良久,喘息渐平。
秦瑶懒洋洋地趴在赵东的胸口。
“还挺痛快。”
赵东低低地笑了一声。
他们之间没有温情脉脉,是一场棋逢对手的博弈。
谁也不肯落下风。
这不是爱情,是征服与被征服的快感。
“没想到秦总私底下还挺……”赵东拖长了音调。
秦瑶支起上身,似笑非笑地看着他。
“挺什么?”
“……狂野的。”
秦瑶闻言,不怒反笑。
“但是压力没了,不是吗?”
对她而言,这似乎只是一场高效的解压方式。
“今天别回去了。”
赵东看着她,点了点头,“好。”
秦瑶侧过身,与他平视。
“你可是第一个,留在我家过夜的男人。”
“第一个?”
他轻笑一声,下巴抵着她的发顶。
“所以,我该感到荣幸?”
秦瑶没有回答。
“荣幸?”
她懒懒地开口。
“别把事情想得太复杂。
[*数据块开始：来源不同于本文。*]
-- ==== Sys2Proof/Machine/OpcodeTable.lean ====
section
/-! DEFINITION. What the opcode table says of each opcode byte beside its mnemonic (R34: fixed configuration): the
addressing mode (R84), the operand width (R81), the base cycle count and the page-cross flag (R85), and the illegal
values (R91). -/

namespace Sys2Proof

/-- The 13 addressing modes (R100), and the mark of an illegal row (R90). -/
inductive Mode where
  | implicit | accumulator | immediate
  | zeroPage | zeroPageX | zeroPageY
  | absolute | absoluteX | absoluteY
  | indirect | indirectX | indirectY
  | relative
  | illegalFallback
  deriving DecidableEq, Repr

/-- How many operand bytes are READ after the opcode byte (R81). The bytes an illegal opcode skips are not read (R90),
so its width here is 0; `execIll` moves PC over them. -/
def Mode.operandWidth : Mode → Nat
  | .implicit | .accumulator | .illegalFallback => 0
  | .immediate | .zeroPage | .zeroPageX | .zeroPageY | .indirectX | .indirectY | .relative => 1
  | .absolute | .absoluteX | .absoluteY | .indirect => 2

open Mode in
/-- The addressing mode of each opcode byte, in order (R84): sixteen rows, one for each high nibble. -/
def modeTable : List (List Mode) :=
  [
   /- 0x -/ [implicit, indirectX, illegalFallback, illegalFallback, illegalFallback, zeroPage, zeroPage, illegalFallback,
    implicit, immediate, accumulator, illegalFallback, illegalFallback, absolute, absolute, illegalFallback],
   /- 1x -/ [relative, indirectY, illegalFallback, illegalFallback, illegalFallback, zeroPageX, zeroPageX, illegalFallback,
    implicit, absoluteY, illegalFallback, illegalFallback, illegalFallback, absoluteX, absoluteX, illegalFallback],
   /- 2x -/ [absolute, indirectX, illegalFallback, illegalFallback, zeroPage, zeroPage, zeroPage, illegalFallback,
    implicit, immediate, accumulator, illegalFallback, absolute, absolute, absolute, illegalFallback],
   /- 3x -/ [relative, indirectY, illegalFallback, illegalFallback, illegalFallback, zeroPageX, zeroPageX, illegalFallback,
    implicit, absoluteY, illegalFallback, illegalFallback, illegalFallback, absoluteX, absoluteX, illegalFallback],
   /- 4x -/ [implicit, indirectX, illegalFallback, illegalFallback, illegalFallback, zeroPage, zeroPage, illegalFallback,
    implicit, immediate, accumulator, illegalFallback, absolute, absolute, absolute, illegalFallback],
   /- 5x -/ [relative, indirectY, illegalFallback, illegalFallback, illegalFallback, zeroPageX, zeroPageX, illegalFallback,
    implicit, absoluteY, illegalFallback, illegalFallback, illegalFallback, absoluteX, absoluteX, illegalFallback],
   /- 6x -/ [implicit, indirectX, illegalFallback, illegalFallback, illegalFallback, zeroPage, zeroPage, illegalFallback,
    implicit, immediate, accumulator, illegalFallback, indirect, absolute, absolute, illegalFallback],
   /- 7x -/ [relative, indirectY, illegalFallback, illegalFallback, illegalFallback, zeroPageX, zeroPageX, illegalFallback,
    implicit, absoluteY, illegalFallback, illegalFallback, illegalFallback, absoluteX, absoluteX, illegalFallback],
   /- 8x -/ [illegalFallback, indirectX, illegalFallback, illegalFallback, zeroPage, zeroPage, zeroPage, illegalFallback,
    implicit, illegalFallback, implicit, illegalFallback, absolute, absolute, absolute, illegalFallback],
   /- 9x -/ [relative, indirectY, illegalFallback, illegalFallback, zeroPageX, zeroPageX, zeroPageY, illegalFallback,
    implicit, absoluteY, implicit, illegalFallback, illegalFallback, absoluteX, illegalFallback, illegalFallback],
   /- Ax -/ [immediate, indirectX, immediate, illegalFallback, zeroPage, zeroPage, zeroPage, illegalFallback,
    implicit, immediate, implicit, illegalFallback, absolute, absolute, absolute, illegalFallback],
   /- Bx -/ [relative, indirectY, illegalFallback, illegalFallback, zeroPageX, zeroPageX, zeroPageY, illegalFallback,
    implicit, absoluteY, implicit, illegalFallback, absoluteX, absoluteX, absoluteY, illegalFallback],
   /- Cx -/ [immediate, indirectX, illegalFallback, illegalFallback, zeroPage, zeroPage, zeroPage, illegalFallback,
    implicit, immediate, implicit, illegalFallback, absolute, absolute, absolute, illegalFallback],
   /- Dx -/ [relative, indirectY, illegalFallback, illegalFallback, illegalFallback, zeroPageX, zeroPageX, illegalFallback,
    implicit, absoluteY, illegalFallback, illegalFallback, illegalFallback, absoluteX, absoluteX, illegalFallback],
   /- Ex -/ [immediate, indirectX, illegalFallback, illegalFallback, zeroPage, zeroPage, zeroPage, illegalFallback,
    implicit, immediate, implicit, illegalFallback, absolute, absolute, absolute, illegalFallback],
   /- Fx -/ [relative, indirectY, illegalFallback, illegalFallback, illegalFallback, zeroPageX, zeroPageX, illegalFallback,
    implicit, absoluteY, illegalFallback, illegalFallback, illegalFallback, absoluteX, absoluteX, illegalFallback]]

/-- The addressing mode of an opcode byte. -/
def modeOf (op : Byte) : Mode := (modeTable.getD (op.toNat / 16) []).getD (op.toNat % 16) .illegalFallback

/-- How many operand bytes are read after an opcode byte: the length depends on byte 0 alone (R81). -/
def operandWidth (op : Byte) : Nat := (modeOf op).operandWidth

/-- The illegal opcode byte values (R91), 105 of them. -/
def illegalOpcodes : List Byte :=
  [0x02, 0x03, 0x04, 0x07, 0x0B, 0x0C, 0x0F, 0x12, 0x13, 0x14, 0x17, 0x1A, 0x1B, 0x1C, 0x1F] ++
  [0x22, 0x23, 0x27, 0x2B, 0x2F, 0x32, 0x33, 0x34, 0x37, 0x3A, 0x3B, 0x3C, 0x3F, 0x42, 0x43] ++
  [0x44, 0x47, 0x4B, 0x4F, 0x52, 0x53, 0x54, 0x57, 0x5A, 0x5B, 0x5C, 0x5F, 0x62, 0x63, 0x64] ++
  [0x67, 0x6B, 0x6F, 0x72, 0x73, 0x74, 0x77, 0x7A, 0x7B, 0x7C, 0x7F, 0x80, 0x82, 0x83, 0x87] ++
  [0x89, 0x8B, 0x8F, 0x92, 0x93, 0x97, 0x9B, 0x9C, 0x9E, 0x9F, 0xA3, 0xA7, 0xAB, 0xAF, 0xB2] ++
  [0xB3, 0xB7, 0xBB, 0xBF, 0xC2, 0xC3, 0xC7, 0xCB, 0xCF, 0xD2, 0xD3, 0xD4, 0xD7, 0xDA, 0xDB] ++
  [0xDC, 0xDF, 0xE2, 0xE3, 0xE7, 0xEB, 0xEF, 0xF2, 0xF3, 0xF4, 0xF7, 0xFA, 0xFB, 0xFC, 0xFF]

/-- Whether an opcode byte is illegal (R91). -/
def isIllegal (op : Byte) : Bool := illegalOpcodes.contains op

/-- The Operation descriptor's extra-cycle-on-page-cross flag: the column "+1 on page cross" of R85 (R116, R286). -/
def pageCrossExtra (op : Byte) : Bool :=
  List.contains
    ([0x11, 0x19, 0x1D, 0x31, 0x39, 0x3D, 0x51, 0x59, 0x5D, 0x71, 0x79, 0x7D] ++
     [0xB1, 0xB9, 0xBC, 0xBD, 0xBE, 0xD1, 0xD9, 0xDD, 0xF1, 0xF9, 0xFD])
    op

/-- The base cycle counts BASE_CYCLES this spec takes: the column "cyc" of R85 (R288), by opcode byte. An illegal row
holds 0, which nothing reads: its cost is ILLEGAL_CYCLES (R90). -/
def baseCyclesTaken : List Nat :=
  List.flatten [
   [7, 6, 0, 0, 0, 3, 5, 0, 3, 2, 2, 0, 0, 4, 6, 0],
   [2, 5, 0, 0, 0, 4, 6, 0, 2, 4, 0, 0, 0, 4, 7, 0],
   [6, 6, 0, 0, 3, 3, 5, 0, 4, 2, 2, 0, 4, 4, 6, 0],
   [2, 5, 0, 0, 0, 4, 6, 0, 2, 4, 0, 0, 0, 4, 7, 0],
   [6, 6, 0, 0, 0, 3, 5, 0, 3, 2, 2, 0, 3, 4, 6, 0],
   [2, 5, 0, 0, 0, 4, 6, 0, 2, 4, 0, 0, 0, 4, 7, 0],
   [6, 6, 0, 0, 0, 3, 5, 0, 4, 2, 2, 0, 5, 4, 6, 0],
   [2, 5, 0, 0, 0, 4, 6, 0, 2, 4, 0, 0, 0, 4, 7, 0],
   [0, 6, 0, 0, 3, 3, 3, 0, 2, 0, 2, 0, 4, 4, 4, 0],
   [2, 6, 0, 0, 4, 4, 4, 0, 2, 5, 2, 0, 0, 5, 0, 0],
   [2, 6, 2, 0, 3, 3, 3, 0, 2, 2, 2, 0, 4, 4, 4, 0],
   [2, 5, 0, 0, 4, 4, 4, 0, 2, 4, 2, 0, 4, 4, 4, 0],
   [2, 6, 0, 0, 3, 3, 5, 0, 2, 2, 2, 0, 4, 4, 6, 0],
   [2, 5, 0, 0, 0, 4, 6, 0, 2, 4, 0, 0, 0, 4, 7, 0],
   [2, 6, 0, 0, 3, 3, 5, 0, 2, 2, 2, 0, 4, 4, 6, 0],
   [2, 5, 0, 0, 0, 4, 6, 0, 2, 4, 0, 0, 0, 4, 7, 0]]

/-- The parameters at the values the spec takes (R6), and ILLEGAL_OPERAND_BYTES and ILLEGAL_CYCLES, which R6 leaves OPEN,
at the values it suggests. DESIGN CHOICE for those two (log 2): no statement rests on them. -/
def Config.taken : Config :=
  { stackPushPredecrement := true
    pushBOnHwInterrupt := true
    brkPcPushOffset := 2
    jmpIndirectPageWrap := true
    illegalOperandBytes := 1
    illegalCycles := 2
    interruptCycles := 7
    baseCycles := baseCyclesTaken }

end Sys2Proof
end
你只是……刚刚好而已。”
“刚刚好?”
“我讨厌麻烦,更讨厌不清不楚的纠缠。而你。”
她抬起头,指尖点了点他的嘴唇。
“很懂分寸。”
第二天清晨,赵东是被一阵轻微的响动惊醒的。
秦瑶已经穿戴整齐。
床头柜上,放着一套男士衬衫和西裤。
秦瑶的声音恢复了往日的清冷。
“我在楼下等你,一起去公司。”
她说完,便转身走出了卧室。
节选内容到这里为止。